Sugar price at a one-month high, short positions closed

The commodity's contracts are moving above the 200-day moving average, a key technical signal for a price rise.

Sugar price at a one-month high, short positions closed

This article is an AI translation of an original piece published in Greek. Read original

Sugar futures rose to their highest level in recent months, as investors scaled back bearish bets on expectations that mills in top producerBrazil will focus on producing ethanol from sugarcane rather than the sweetener.

In New York, the price of raw sugar rose as much as 1.7% on Monday, surpassing 15 cents per pound, marking its second consecutive session of gains. Although the war in the Middle East is believed to be increasing demand for biofuel, falling ethanol prices in Brazil are discouraging producers from diverting even more sugarcane to the production of that product.

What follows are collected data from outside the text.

-- ==== Sys2Proof/Laws/Runs.lean ====
section
/-! SUPPORT. The forms of the arithmetic instructions complete: one lemma per form, from which the completion of each
instruction of the form follows by its word's fields. -/

namespace Sys2Proof.Machine

theorem onAll_legal (key : Nat) : bitN onAll (if isWave key then 5 else keyEng key) = true := by
  unfold onAll
  have : keyEng key < 5 := by unfold keyEng; omega
  split
  · decide
  · have : keyEng key = 0 ∨ keyEng key = 1 ∨ keyEng key = 2 ∨ keyEng key = 3 ∨ keyEng key = 4 := by omega
    rcases this with h | h | h | h | h <;> rw [h] <;> decide

/-- Operands that are ready and meet the form's further conditions are legal (R33, R47, R48, R57). -/
theorem State.operandsReady.legal {op : Op} {s : State} {key : Nat} {set links : List Nat} (hb : op.bad = false)
    (ho : s.operandsReady key set op.ssrc op.sdst op.lsrc op.ldst links)
    (hs : ∀ x ∈ op.sread, scalarOk key x = true ∧ isQueue key x = false) (hp : ∀ x ∈ op.pairs, pairOk x = true) :
    op.illegalOperand key = false := by
  unfold Op.illegalOperand
  have h1 := ho.1.1
  have h2 : ∀ x ∈ op.lsrc ++ op.ldst, laneSrcOk key x = true := by
    rcases ho.2.1 with h | h
    · rw [h.1, h.2]; simp
    · exact h.2.1
  simp only [hb, Bool.false_or, Bool.or_eq_false_iff, List.any_eq_false]
  refine ⟨⟨⟨?_, ?_⟩, ?_⟩, ?_⟩
  · intro x hx
    rcases List.mem_append.1 hx with hx | hx
    · simp [h1 x hx]
    · simp [(hs x hx).1]
  · intro x hx; simp [(hs x hx).2]
  · intro x hx; simp [h2 x hx]
  · intro x hx; simp [hp x hx]

/-- What a word's fields must be for a form's run: its G field, and that R138 counts it as the form says. -/
def wordFits (word half : Nat) (g : BitVec 4) (lane : Bool) : Prop :=
  ({ word := word, half := half, legal := 0 } : Op).g = g.toNat ∧
    ({ word := word, half := half, legal := 0 } : Op).laneOperation = lane

theorem scalar2_completes {i : Instr} {word half d a b : Nat} {rule : TagRule} {f : DWord → DWord → DWord} {g : BitVec 4}
    (he : ∀ s, exec i s = s.scalar2 word half d a b rule f) (hh : half = 1 ∨ half = 2) (hw : wordFits word half g false) :
    (scalarRun i half g [b, a] d fun v => f (v.getD 1 0) (v.getD 0 0)).completes := by
  intro s key set hi ha hal ho r is _
  refine (he s).trans ?_
  dsimp only [scalarRun] at ha ho hal r ⊢
  refine (State.issue_scalar (F := fun _ _ sv _ => f (sval sv 1) (sval sv 0)) hi
    (by exact ⟨rfl, by simp [bitN], onAll_legal key, ho.legal rfl (by simp) (by simp), hw.1⟩) hh ⟨rfl, rfl, rfl, rfl, rfl⟩ ha ho rfl).trans ?_
  have e : ({ word := word, half := half, legal := onAll, ssrc := [b, a], sdst := [d], region := some rule } : Op).laneOperation =
    false := hw.2
  rw [e]
  rfl

theorem scalar3_completes {i : Instr} {word half d a b : Nat} {f : DWord → DWord → DWord → DWord} {g : BitVec 4}
    (he : ∀ s, exec i s = s.scalar3 word half d a b f) (hh : half = 1 ∨ half = 2) (hw : wordFits word half g false) :
    ({ scalarRun i half g [b, a, d] d fun v => f (v.getD 1 0) (v.getD 0 0) (v.getD 2 0) with noQueue := [d] } : Run).completes := by
  intro s key set hi ha hal ho r is _
  refine (he s).trans ?_
  dsimp only [scalarRun] at ha ho hal r ⊢
  refine (State.issue_scalar (F := fun _ _ sv _ => f (sval sv 1) (sval sv 0) (sval sv 2)) hi
    (by exact ⟨rfl, by simp [bitN], onAll_legal key, ho.legal rfl hal.noQueue (by simp), hw.1⟩) hh ⟨rfl, rfl, rfl, rfl, rfl⟩ ha ho rfl).trans ?_
  have e : ({ word := word, half := half, legal := onAll, ssrc := [b, a, d], sdst := [d], sread := [d], region := some .pin } : Op).laneOperation = false := hw.2
  rw [e]
  rfl

theorem scalar1_completes {i : Instr} {word half d a : Nat} {rule : TagRule} {f : DWord → DWord} {g : BitVec 4}
    (he : ∀ s, exec i s = s.scalar1 word half d a rule f) (hh : half = 1 ∨ half = 2) (hw : wordFits word half g false) :
    (scalarRun i half g [a] d fun v => f (v.getD 0 0)).completes := by
  intro s key set hi ha hal ho r is _
  refine (he s).trans ?_
  dsimp only [scalarRun] at ha ho hal r ⊢
  refine (State.issue_scalar (F := fun _ _ sv _ => f (sval sv 0)) hi
    (by exact ⟨rfl, by simp [bitN], onAll_legal key, ho.legal rfl (by simp) (by simp), hw.1⟩) hh ⟨rfl, rfl, rfl, rfl, rfl⟩ ha ho rfl).trans ?_
  have e : ({ word := word, half := half, legal := onAll, ssrc := [a], sdst := [d], region := some rule } : Op).laneOperation =
    false := hw.2
  rw [e]
  rfl
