/-- Settles O29: one lemma for each of the seven words. -/
theorem workgroups : Obligations.Workgroups := by
  intro x d c im g
  exact List.forall_mem_cons.2 ⟨execWbar_completes g, List.forall_mem_cons.2 ⟨execGbar_completes g,
    List.forall_mem_cons.2 ⟨execXacq_completes g, List.forall_mem_cons.2 ⟨execXrel_completes g,
    List.forall_mem_cons.2 ⟨execFetchwg_completes x g, List.forall_mem_cons.2 ⟨execSample_completes d c im g,
    List.forall_mem_singleton.2 (execExit_completes g)⟩⟩⟩⟩⟩⟩

end Sys2Proof
end

section
/-! PROOFS. rinit and the deliveries that stand at its ring (R81, R192, R196, R267, R271). -/

namespace Sys2Proof.Machine

/-! ### A delivery that rinit drops completes its route -/

/-- The stream of LE on core 0, context 1. -/
def loader : Nat := streamKey 0 1 1

/-- A tile card (R103) with 128 units of scratchpad from the start. -/
def loaderCard : List Byte := 1 :: List.replicate 0x2D 0 ++ 0x80 :: List.replicate 0x51 0

/-- A route descriptor (R264) of one row of 4 bytes with one choice: its output at 0x1000, its drop map at 0x2000, a timeout of
1000 ns, entry 0. -/
def oneChoiceDesc : List Byte :=
  [0x300, 4, 0x400, 0x1000, 4, 0x4000, 0x2000, 1000].flatMap (leBytes 4) ++ [4, 4, 1].flatMap (leBytes 2) ++
    1 :: List.replicate 25 0

/-- The loader's route, which waits for its one choice and pushes a token towards ME when it completes (R271). -/
def oneChoiceRoute : Rte :=
  { state := 1, deadline := 1000, key := loader, desc := oneChoiceDesc, vec := [0], g := 1, fate := [1], rowsDone := [false] }

/-- The loader issues rinit of ring 3 with s2, the address of a control block of COUNT 0. Its token FIFO towards ME has room for
one token, and the delivery of its route stands at ring 3, which is full. -/
def lastRoom : State :=
  { State.reset with
    cur := some { wave := false, key := loader, set := [0] }
    ctl := [(ctlKey loader 0, { life := .live, len := 2, atHeader := false })]
    sreg := [(64 * loader + 2, 0xFFFFFFFFFF000000)]
    slots := [(0, { state := 3, card := loaderCard, started := true, cores := [0] })]
    ctxJob := [(ctxKey 0 1, 0)]
    tokens := [(8 * ctxKey 0 1 + fifoToNext 1, 31)]
    rings := [(3, { holder := some 0, tail := 1 })]
    rtes := [(0, oneChoiceRoute)]
    flights := [(1, .delivery { key := loader, job := 0, source := .route 0 0 0 0 0, core := 0, ring := 3, gen := 0,
                                head := List.replicate 20 0, arrived := true })]
    nextId := 2 }

/-- rinit of ring 3 with s2, which pushes a token towards ME. -/
def initRing3 : Run := ringInitRun 2 3 1

theorem lastRoom_issuing : lastRoom.issuing loader [0] initRing3.unit := by
  refine ⟨rfl, by decide, fun _ => rfl, fun l hl => ?_⟩
  obtain rfl := List.mem_singleton.1 hl
  exact ⟨rfl, rfl, fun _ => rfl, rfl, rfl, rfl⟩
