/-! ## The host notation -/

/-- R108: what the host's turn does for each operation of the notation. The turn is the host's and is taken off the list first. -/
def Obligations.HostOperationsRun : Prop :=
  ∀ (s : State) (rest : List Turn), s.turns = .host :: rest →
    (∀ off imm a, s.hostProg[s.hostPc]? = some (.sw off imm) →
      memWrite off 4 imm { s with turns := rest } = .next a →
      step s = .next { a with hostPc := s.hostPc + 1 }) ∧
    (∀ off r a, s.hostProg[s.hostPc]? = some (.swt off r) →
      memWrite off 4 s.t[r] { s with turns := rest } = .next a →
      step s = .next { a with hostPc := s.hostPc + 1 }) ∧
    (∀ r off v a, s.hostProg[s.hostPc]? = some (.lw r off) →
      memRead off 4 { s with turns := rest } = .next (v, a) →
      step s = .next { a with t := s.t.set r v, hostPc := s.hostPc + 1 }) ∧
    (∀ r m imm, s.hostProg[s.hostPc]? = some (.andi r m imm) →
      step s = .next
        { s with turns := rest, t := s.t.set r (s.t[m] &&& imm), hostPc := s.hostPc + 1 }) ∧
    (∀ r l n, s.hostProg[s.hostPc]? = some (.bnez r l) → s.hostProg.idxOf? (.label l) = some n →
      step s = .next
        { s with turns := rest, hostPc := if s.t[r] ≠ 0 then n else s.hostPc + 1 }) ∧
    (s.hostProg[s.hostPc]? = some .halt → step s = .next { s with turns := rest })

/-- R109, R80: `wait`, four host turns long, leaves t7 = 0 and goes on when the engine is idle, and goes back to its label with t7 = 1
while the engine is busy. -/
def Obligations.WaitLoopsUntilIdle : Prop :=
  ∀ (s : State) (l : Nat) (before after : List HostOp) (rest : List Turn),
    s.hostProg = before ++ pseudoWait l ++ after → .label l ∉ before → s.hostPc = before.length →
    s.turns = .host :: .host :: .host :: .host :: rest →
    runSteps 4 s = .next
      { s with
        turns := rest,
        t := s.t.set 7 (if s.busy then 1 else 0),
        hostPc := if s.busy then before.length else before.length + 4 }
end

“There is still uncertainty regarding the market’s ability to absorb the large volume of ethanol production,” said Bruno Lima, director of soft commodities atStoneX, referring to the amount of sugarcane that mills have available for the sweetener or ethanol.

Sugar futures are trading above the 200-day moving average, a key technical signal for a price rally. Fund managers have already reduced some of their short positions, according to weekly CFTC data. However, prices could exceed 17 cents per pound if the trend continues, Arnaldo Correa of Archer Consulting noted in a client report.

Cocoa futures also rose in New York, reaching their highest level since February. Prices are rebounding after significant losses, amid concerns over a lack of access to fertilizers and the potential impact of the El Niño weather phenomenon in West Africa.